A few weeks back we reflected on the stories and trends that defined juvenile justice and child welfare in 2014.

So what might 2015 bring on the national stage? Here are a few things to watch on that front:

Differential Response Unraveling?

Years ago, differential response (DR) was heralded as a new solution, a better way to help families in crisis. At a basic level, DR splits reports of abuse or neglect that warrant further investigation into two tracks: traditional investigations and the new category of family assessments. In the family assessment track Child Protective Services offers voluntary services rather than using the threat of removing children to impose services.

In 2012, when the Department of Health and Human Services took applications for “waivers” from the spending rules of Title IV-E, the federal foster care entitlement, a handful of states made DR part of their plans.

But we may one day look back at 2014 as the year when the tide turned on DR. A federally funded evaluation found mixed results for three states that use DR: Ohio, Colorado and Illinois. The strongest indictment against the popular child protection “reform” came in the form of results out of Illinois, where families on the family assessment track were more likely to have re-reports of child abuse than families on the traditional track. The state did not even wait for the final results; it got out of the DR business just a few weeks before 2014.

Illinois is not alone. Minnesota was an early adopter of DR, and a 2004 evaluation of its program propelled the program to over half the states in the country.  But the death of a child at the hands of his stepmother has sparked debate about the practice and just how hard state leadership is pushing it. Eric Dean, just four years of age, was the subject of 15 different abuse and neglect reports before he was brutally beaten to death, and received two family assessments.

On the last day of 2014, the Minnesota Department of Human Services released a slate of recommendations that would seriously curtail the state’s reliance on differential response. And a state senate Hearing on child protection held in January pounded the point home.

Ban on Life Without Parole Sentences: Retroactive?

This only affects a small slice of people in the nation, but is worth mentioning.

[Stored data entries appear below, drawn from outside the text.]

/-- R69, R70: lines of the table of R69 and of P3 and P5. -/
theorem test_assembler :
    assembleLine "PREPARE 28160.0, 64".toList = some [0x46DC000000400001] ∧
    assembleLine "C: NOTE_ON 69, 1.0".toList = some [0x3F80000000004502] ∧
    assembleLine "SET_WAVEFORM SQUARE".toList = some [0x000000000000011A] ∧
    assembleLine "P: SET_RELEASE 1e-4".toList = some [0x38D1B71700000013] ∧
    assembleLine "SET_RESONANCE 0.05".toList = some [0x3D4CCCCD00000015] ∧
    assembleLine "SET_ATTACK f32:0x3B800000".toList = some [0x3B80000000000010] ∧
    assembleLine "SET_DECAY inf".toList = some [0x7F80000000000011] ∧
    assembleLine "NOTE_ON 256, 1.0".toList = none := by decide +kernel

/-- R71: the expansions, in their order. -/
theorem test_pseudo :
    assembleLine "SET_FILTER 50000.0, 0.05".toList = some [0x4743500000000014, 0x3D4CCCCD00000015] ∧
    assembleLine "SET_UNISON_DETUNE 3, 12.0".toList = some [0x0000000000030018, 0x4140000000000019] ∧
    assembleLine "SILENCE 4".toList = some [0x0000000000040004] := by decide +kernel

/-! ### Arithmetic (R13 to R19) -/

/-- R89, R92, R116: one rounding per operator. -/
theorem test_arithmetic :
    fMul 0x38D1B717#32 0x3F800000#32 = 0x38D1B717#32 ∧ fDiv 0x3F800000#32 0x40400000#32 = 0x3EAAAAAB#32 ∧
    fMul 0x473B8000#32 0x3A83126F#32 = 0x42400001#32 ∧ fDiv 0x3F800000#32 0x42400001#32 = 0x3CAAAAAA#32 ∧
    fAdd 0#32 0x80000000#32 = 0#32 ∧ fMul 0xBF8CDE72#32 0#32 = 0x80000000#32 ∧
    isInf (fMul 0xBFE648CB#32 0xFF61B1E6#32) = true := by decide +kernel

/-- R92: the exact remainder after the rounded sum. -/
theorem test_fmod :
    fMod (fAdd 0x447F0000#32 0x41800000#32) 0x44800000#32 = 0x41400000#32 ∧
    fMod (fAdd 0x44610000#32 0x43E411F0#32) 0x44800000#32 = 0x43A611F0#32 := by decide +kernel

/-- R97, R18, R19: `2^x` at fractions and at integers. -/
theorem test_exp2 :
    fexp2 .default 0xBDAAAAAB#32 = 0x3F71A1BF#32 ∧ fexp2 .default 0xC2000000#32 = 0x2F800000#32 ∧
    fexp2 .default 0#32 = 0x3F800000#32 ∧ fexp2 .default 0x43000000#32 = 0x7F800000#32 := by decide +kernel

/-! ### Tables and the oscillator -/

/-- §2.2: the four tables at length 4. -/
theorem test_tables_of_four :
    (List.range 4).map (tableEntry 4 .sine) = [0#32, 0x3F800000#32, 0#32, 0xBF800000#32] ∧
    (List.range 4).map (tableEntry 4 .square) = [0x3F800000#32, 0x3F800000#32, 0xBF800000#32, 0xBF800000#32] ∧
    (List.range 4).map (tableEntry 4 .triangle) = [0#32, 0x3F800000#32, 0#32, 0xBF800000#32] ∧
    (List.range 4).map (tableEntry 4 .sawtooth) = [0xBF800000#32, 0xBF000000#32, 0#32, 0x3F000000#32] := by
  decide +kernel

/-- §2.2: entries at length 1024. -/
theorem test_tables_of_1024 :
    tableEntry 1024 .sine 1 = 0x3BC90F88#32 ∧ tableEntry 1024 .sine 128 = 0x3F3504F3#32 ∧
    tableEntry 1024 .sine 1023 = 0xBBC90F88#32 ∧ tableEntry 1024 .triangle 255 = 0x3F7F0000#32 ∧
    tableEntry 1024 .triangle 1023 = 0xBB800000#32 ∧ tableEntry 1024 .sawtooth 1 = 0xBF7F8000#32 ∧
    tableEntry 1024 .sawtooth 1023 = 0x3F7F8000#32 := by decide +kernel

/-- R89 and S2. -/
theorem test_phaseInc :
    phaseInc 1024 0x46DC0000#32 69 = 0x41800000#32 ∧ phaseInc 1024 0x46DC0000#32 60 = 0x411837F0#32 ∧
    phaseInc 1024 0x46DC0000#32 0 = 0x3E9837F0#32 ∧ phaseInc 1024 0x46DC0000#32 127 = 0x43E411F0#32 ∧
    phaseInc 1024 0x472C4400#32 69 = 0x412377EE#32 ∧ phaseInc 1024 0x447A0000#32 127 = 0x4648B3A0#32 := by decide +kernel

/-- R97. -/
theorem test_layout :
    layout .default 3 0x41400000#32 = [0x3F000000#32, 0x3F800000#32, 0x40000000#32, 0, 0, 0, 0, 0] ∧
    layout .default 4 0x3F000000#32 = [0x3F71A1BF#32, 0x3F78B651#32, 0x3F800000#32, 0x3F83C02D#32, 0, 0, 0, 0] ∧
    layout .default 3 0x3DCCCCCD#32 = [0x3F7E868A#32, 0x3F800000#32, 0x3F80BDD3#32, 0, 0, 0, 0, 0] := by decide +kernel

/-- §2.3: a half rounds up, the top wraps. -/
theorem test_tableIndex :
    tableIndex 1024 0x3F000000#32 fOne = 1 ∧ tableIndex 1024 0x3EFFFFFF#32 fOne = 0 ∧
    tableIndex 1024 0x447FE000#32 fOne = 0 ∧ tableIndex 1024 0x447FDFFF#32 fOne = 1023 ∧
    tableIndex 1024 0x447A0000#32 fTwo = 976 ∧ tableIndex 1024 0x42C8999A#32 0x3F7E868A#32 = 100 := by decide +kernel

/-- §2.3: the sine readout at `N = 3`, detune `CR(0.1)`. -/
theorem test_readout :
    unisonReadout .default
      { Bank.reset .default with unison := 3, ratio := [0x3F7E868A#32, 0x3F800000#32, 0x3F80BDD3#32, 0, 0, 0, 0, 0] }
      0x42C8999A#32 = 0x3F13D584#32 := by decide +kernel

/-! ### Envelope and filter -/

/-- Quarter-second-per-frame bank of R116. -/
def bank116 : Bank :=
  { Bank.reset .default with attack := 0x3B800000#32, decay := 0x3B800000#32, sustain := 0x3F000000#32, release := 0x3B800000#32 }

In 2012, the U.S. Supreme Court ruled in Miller v. Alabama that automatically sentencing a juvenile offender to life without parole (LWOP) is unconstitutional. A judge could issue an LWOP sentence objectively to a juvenile convicted of a homicide, but it could not be a sentence based on an automatic structure.

Nine state courts have applied the ruling retroactively to inmates who received LWOP when they were juveniles, and four courts have ruled that the law is not retroactive. Most state courts have not ruled at all.

The high court agreed to hear Toca v. Louisiana, a case on this issue of retroactivity, and may settle things once and for all in 2015.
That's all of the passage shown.